Looks alone can’t tell you if an automaker has matured enough to compete outside its home market successfully against premium competition, but I’ll argue there’s a strong correlation. Tata’s current lineup looks generically modern, a collection of common attributes like divorced headlights, slim DRLs, and various C-pillar treatments used by many automakers. Few are unique. But Tata owns Jaguar Land Rover, which has been a premium brand catering to premium buyers on a global scale. Certainly some lessons about how to appeal to buyers outside of the local market must have percolated back to Tata’s core range. The new Tata Sierra SUV looks, well, really good.
Now, Tata has had a rough go of selling cars in other markets. It pulled out of South Africa a while back and just reentered the market recently, having trouble competing against Japanese and Korean automakers in the low-cost tiers. Its early attempts at sales in the UK were equally dismal. Reviewers of the original Sierra’s replacement, the Safari, found it to be grossly unsuited to local tastes despite a very attractive price. It probably didn’t help that the original Sierra—Tata’s first passenger vehicle—and the Safari were both generic even by 1990s standards.

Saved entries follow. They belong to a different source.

-- ==== Sys2Proof/Machine/Crest.lean ====
section
/-! DEFINITION. Crest slots: promotion, copy-back, eviction, and their controls (R284–R291, R197, R198, R414, R415). -/

namespace Sys2Proof.Machine

def slotKey (bank row : Nat) : Nat := bank * 1024 + row
def slotNo (i : SlotId) : Nat := slotKey i.bank i.row

def State.setMem (s : State) (f : MemCtl → MemCtl) : State := { s with memctl := f s.memctl }

/-- A record of a memory controller about a bank (R426). -/
def State.memRecord (s : State) (sev : Sev) (cause sub bank : Nat) : State :=
  s.append { sev := sev, src := 3, cause := cause, sub := sub, unit := bank / 64 }

/-- A held slot: two copy-backs failed in a row (R414). -/
def CrestSlot.held (x : CrestSlot) : Bool := decide (2 ≤ x.fails)
def CrestSlot.locked (x : CrestSlot) : Bool := x.busy != .none || x.held

/-- A copy that is made at once activates its rows too (R283). -/
def State.copyNow (s : State) (k row : Nat) : State := s.setMem fun m => m.copyRows k row s.time

/-- A copy starts; its end is an event of the machine, with an outcome that the codes of the target row give
(R414). -/
def State.copyStarts (s : State) (k : Nat) (c : RowCopy) : State :=
  let s := s.setMem fun m => match find m.slots k with
    | some x => ({ m with slots := ins m.slots k { x with busy := c } }).copyRows k x.row s.time
    | none => m
  s.push (.rowCopyEnd ⟨k / 1024, k % 1024⟩ (Config.choice s.draw (740000 + k % 1024) % 2 = 1))

/-- The step of R289 that a slot falls under, 1 to 5 being 2 to 5 of the list; the dirty ones keep the order of
steps 2 to 4. -/
def CrestSlot.rank (x : CrestSlot) : Nat :=
  if x.marked then 0
  else (if x.dirty then 3 else 1) + (if x.by_ = .policy then 0 else 1)

/-- The slot taken before another: lower rank, then least recently activated, then lower row. -/
def slotBefore (a b : Nat × CrestSlot) : Bool :=
  decide (a.2.rank < b.2.rank) ||
    (a.2.rank == b.2.rank && (decide (a.2.act < b.2.act) || (a.2.act == b.2.act && decide (a.1 < b.1))))

def leastSlot : List (Nat × CrestSlot) → Option (Nat × CrestSlot)
  | [] => none
  | x :: xs => match leastSlot xs with
    | none => some x
    | some y => if slotBefore x y then some x else some y

/-- The free slot of a bank with the lowest row (R286, R289, R415). -/
def State.freeSlot (s : State) (bank : Nat) : Option Nat :=
  let m := s.memctl
  ((List.range 1024).filter fun r => decide (64 * s.pinned ≤ r)).find? fun r =>
    (find m.slots (slotKey bank r)).isNone && !look false m.retired (slotKey bank r)

def newSlot (m : MemCtl) (row : Nat) (by_ : SlotBy) : CrestSlot :=
  { row := row, dirty := false, by_ := by_, marked := false, busy := .none, fails := 0, retryAt := 0, next := none,
    act := m.actNo }

/-- A promotion of an apron row (R289, R290): none when every slot is locked, or for the policy when only step 5
remains. -/
def State.promote (s : State) (bank row : Nat) (by_ : SlotBy) : Option State :=
  let m := s.memctl
  let put (s : State) (k : Nat) : State := s.setMem fun m => { m with slots := ins m.slots k (newSlot m row by_) }
  match s.freeSlot bank with
  | some r => some ((put s (slotKey bank r)).copyStarts (slotKey bank r) .promote)
  | none =>
    match leastSlot (m.slots.filter fun e => e.1 / 1024 == bank && !e.2.locked) with
    | none => none
    | some (k, x) =>
      if !x.dirty then some ((put s k).copyStarts k .promote)
      else if by_ = .policy ∧ !x.marked then none
      else
        let s := s.setMem fun m => { m with slots := ins m.slots k { x with next := some (row, by_), nextMark := false } }
        some (s.copyStarts k .evict)

/-- A failed copy-back (R414): the slot keeps the data; the second in a row holds it. -/
def State.copybackFails (s : State) (k : Nat) (x : CrestSlot) : State :=
  let n := x.fails + 1
  let x := { x with busy := .none, fails := n, retryAt := s.time + 1000, next := if 2 ≤ n then none else x.next }
  let s := s.setMem fun m => { m with slots := ins m.slots k x }
  if 2 ≤ n then s.memRecord .degraded 0x28 3 (k / 1024) else s.memRecord .corrected 0x28 2 (k / 1024)

/-- A copy-back that succeeded: an evicted slot is free or taken by the promotion that waits; any other is
clean. -/
def State.copybackDone (s : State) (k : Nat) (x : CrestSlot) : State :=
  match x.next with
  | some (row, by_) =>
    (s.setMem fun m => { m with slots := ins m.slots k { newSlot m row by_ with marked := x.nextMark } }).copyStarts k .promote
  | none =>
    if x.busy = .evict then s.setMem fun m => { m with slots := del m.slots k }
    else s.setMem fun m => { m with slots := ins m.slots k { x with busy := .none, dirty := false, fails := 0 } }

/-- The accesses that waited for a copy are made, and the policy looks at the rows they opened (R288, R290). -/
def State.makeAccesses (s : State) (bank : Nat) (ws : List RowWait) : State :=
  let s := s.setMem fun m => m.accesses bank ws s.time
  ws.foldl (fun s w => if (s.memctl.slotFor bank w.row).isNone && s.memctl.hot bank w.row then
    (s.promote bank w.row .policy).getD s else s) s

/-- The end of a row copy (R288, R414). -/
def State.copyEnds (s : State) (id : SlotId) (failed : Bool) : State :=
  let k := (slotNo id)
  match find s.memctl.slots k with
  | none => s
  | some x0 =>
    let x := { x0 with waits := [] }
    let s := match x.busy with
      | .none => s
      | .promote =>
        if failed then (s.setMem fun m => { m with slots := del m.slots k }).memRecord .corrected 0x28 1 id.bank
        else s.setMem fun m => { m with slots := ins m.slots k { x with busy := .none } }
      | .evict | .copyBack => if failed then s.copybackFails k x else s.copybackDone k x
    if x.busy = .none then s else s.makeAccesses id.bank x0.waits

def execRowCopyEnd (id : SlotId) (failed : Bool) (s : State) : Result := .next (s.copyEnds id failed)

/-- The try that follows 1,000 ticks after a failed copy-back. -/
def execCopybackRetry (id : SlotId) (failed : Bool) (s : State) : Result :=
  match find s.memctl.slots (slotNo id) with
  | some x =>
    if x.fails = 1 ∧ x.busy = .none ∧ x.retryAt ≤ s.time then
      let s := s.copyNow (slotNo id) x.row
      let y := { x with waits := [], act := s.memctl.actNo }
      let s := if failed then s.copybackFails (slotNo id) y else s.copybackDone (slotNo id) { y with fails := 0, busy := .copyBack }
      .next (s.makeAccesses id.bank x.waits)
    else .next s
  | none => .next s

/-- A marked dirty slot of an idle bank starts its copy-back (R291). -/
def execMarkedSlotCopyback (id : SlotId) (s : State) : Result :=
  match find s.memctl.slots (slotNo id) with
  | some x => .next (if x.marked && x.dirty && !x.locked && x.fails == 0 then s.copyStarts (slotNo id) .copyBack else s)
  | none => .next s

/-- The repeated-activation policy (R290): a chunk's row whose promotion its 4th activation made due. -/
def execRepeatedActivationPromotion (chunk : Nat) (s : State) : Result :=
  let b := bankRow (chunk * 1024)
  if s.memctl.due.contains chunk then
    let s := s.setMem fun m => { m with due := m.due.filter fun k => k ≠ chunk }
    .next (if (s.memctl.slotFor b.bankNo b.row).isNone then (s.promote b.bankNo b.row .policy).getD s else s)
  else .next s

/-! ### SLOTCMD (R415) -/

def State.slotStatus (s : State) (v : Nat) : State := s.setMem fun m => { m with slotSt := v }

/-- Retire a slot: a clean copy is dropped, a dirty one copied back first, a held one refused. -/
def execSlotRetire (id : SlotId) (s : State) : Result :=
  let k := (slotNo id)
  if id.row < 64 * s.pinned then .next (s.slotStatus 1)
  else
    let retire (s : State) : State :=
      (s.setMem fun m => { m with slots := del m.slots k, retired := put false m.retired k true }).slotStatus 0
    match find s.memctl.slots k with
    | none => .next (retire s)
    | some x =>
      if x.locked then .next (s.slotStatus 2)
      else if !x.dirty then .next (retire s)
      else
        -- the copy-back before the slot goes out of use
        let bad := decide (Config.choice s.draw (750000 + k % 1024) % 2 = 1)
        let s := s.copyNow k x.row
        .next (if bad then (s.copybackFails k { x with act := s.memctl.actNo }).slotStatus 2 else retire s)

/-- The slot that a command names is busy or held. -/
def State.slotLocked (s : State) (id : SlotId) : Bool :=
  match find s.memctl.slots (slotNo id) with | some x => x.locked | none => false

/-- Return a retired slot to use; nothing where the row is pinned, or the slot busy or held. -/
def execSlotReturn (id : SlotId) (s : State) : Result :=
  .next (
    if id.row < 64 * s.pinned then s.slotStatus 1
    else if s.slotLocked id then s.slotStatus 2
    else (s.setMem fun m => { m with retired := put false m.retired (slotNo id) false }).slotStatus 0)

/-- A try to copy a held slot back. -/
def State.tryHeld (s : State) (id : SlotId) (failed : Bool) : State :=
  if id.row < 64 * s.pinned then s.slotStatus 1
  else match find s.memctl.slots (slotNo id) with
  | some x =>
    if !x.held then s.slotStatus (if x.busy = .none then 0 else 2)
    else
      let s := s.copyNow (slotNo id) x.row
      let y := { x with act := s.memctl.actNo }
      if failed then s.slotStatus 3
      else (s.setMem fun m => { m with slots := ins m.slots (slotNo id) { y with dirty := false, fails := 0, busy := .none } }).slotStatus 0
  | none => s.slotStatus 0

def execSlotCopybackTry (id : SlotId) (failed : Bool) (s : State) : Result := .next (s.tryHeld id failed)

/-! ### What DRIFT finds and does (R197, R198, R291) -/

/-- The state word of DRIFT.Q for the row of local address a. -/
def State.driftWord (s : State) (a : Nat) (db : Bool) (lcl : Nat) : Word :=
  let b := bankRow a
  let base := (if db then 2 ^ 9 else 0) + lcl * 2 ^ 7
  let n : Nat :=
    if 0x00B400000000 ≤ a then base + 3 * 2 ^ 5 + 2
    else match s.memctl.slotFor b.bankNo b.row with
      | none => base
      | some (_, x, coming) =>
        let by_ := match (if coming then (x.next.map (·.2)).getD x.by_ else x.by_) with | .drift => 1 | .policy => 2
        base + by_ * 2 ^ 5 + (if x.marked && !coming && x.busy != .promote then 2 ^ 4 else 0) +
          (if x.dirty && !coming then 2 ^ 3 else 0) + (if x.busy != .none || coming then 2 ^ 2 else 0) + 1
  BitVec.ofNat 32 n

/-- DRIFT.P on the row of local address a: its status. -/
def State.driftP (s : State) (a lcl : Nat) : Nat × State :=
  let b := bankRow a
  if 0x00B400000000 ≤ a then (1, s)
  else match s.memctl.slotFor b.bankNo b.row with
    | some (k, x, coming) =>
      (1, if coming then s.setMem fun m => { m with slots := ins m.slots k { x with nextMark := false } }
        else if x.busy == .evict then s
        else s.setMem fun m => { m with slots := ins m.slots k { x with marked := false } })
    | none =>
      if 2 ≤ lcl then (3, s)
      else match s.promote b.bankNo b.row .drift with
        | some s => (0, s)
        | none => (2, s)

/-- DRIFT.D on the row of local address a. -/
def State.driftD (s : State) (a : Nat) : Nat × State :=
  let b := bankRow a
  if 0x00B400000000 ≤ a then (1, s)
  else match s.memctl.slotFor b.bankNo b.row with
    | some (k, x, false) =>
      (0, s.setMem fun m => { m with slots := ins m.slots k { x with marked := true } })
    | some (k, x, true) => (0, s.setMem fun m => { m with slots := ins m.slots k { x with nextMark := true } })
    | none => (1, s)

end Sys2Proof.Machine
end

The Sierra is an icon in its home market, however, and so the new Sierra has that difficult job of recalling its predecessor without becoming a caricature of it. In that respect, the Sierra is a success. Take the rear doors. The original was a two-door SUV with large rear side windows that curved up into the roof a bit, very similar to the Ford Bronco II. (Like the Bronco II, it was based on a cut-down compact pickup chassis.) The new Sierra obscures the rear doors somewhat with some clever blacking-out of the C-pillar and the roof. Credit Tata’s design team led by Martin Uhlarik for finding a way past homage into artful reinterpretation.
I’m strongly of the opinion that “it’s the product, stupid.” Even brands without a strong reputation of success can get the buzz they need from a compelling vehicle. For whatever else Tesla is and was, the Model 3 paired a great design with a fantastic price, and it sold very well. And it’s a sedan. Meanwhile, I saw an article today about still-unsold new Fiat 500Xs.
This isn’t an argument for bringing the Tata Sierra here. I wouldn’t opine on that without driving it, because there are product factors that are touch-and-feel. Maybe its 1.5-liter turbo direct-injection I-4 and 6-speed auto would be refined enough for the American market. It is certainly powerful enough, making 158 hp and 188 lb-ft of torque.
I will say this, though: in photos it looks fantastic. If you told me this was the long-rumored new Nissan Xterra, I would believe it. It’s a mature design, cleverly detailed, even angularly elegant.
Put it side-by-side with a Bronco Sport in an American parking lot and see which one people ogle. (And I say that feeling that the Bronco Sport does a similar trick, being less same-same than other compact crossovers.)
Tata revealed the concept, which is very similar to this production version just released to the Indian market for the equivalent of $12,800 or so, earlier this year. Since then, it won a Red Dot award for design. Well deserved, I think.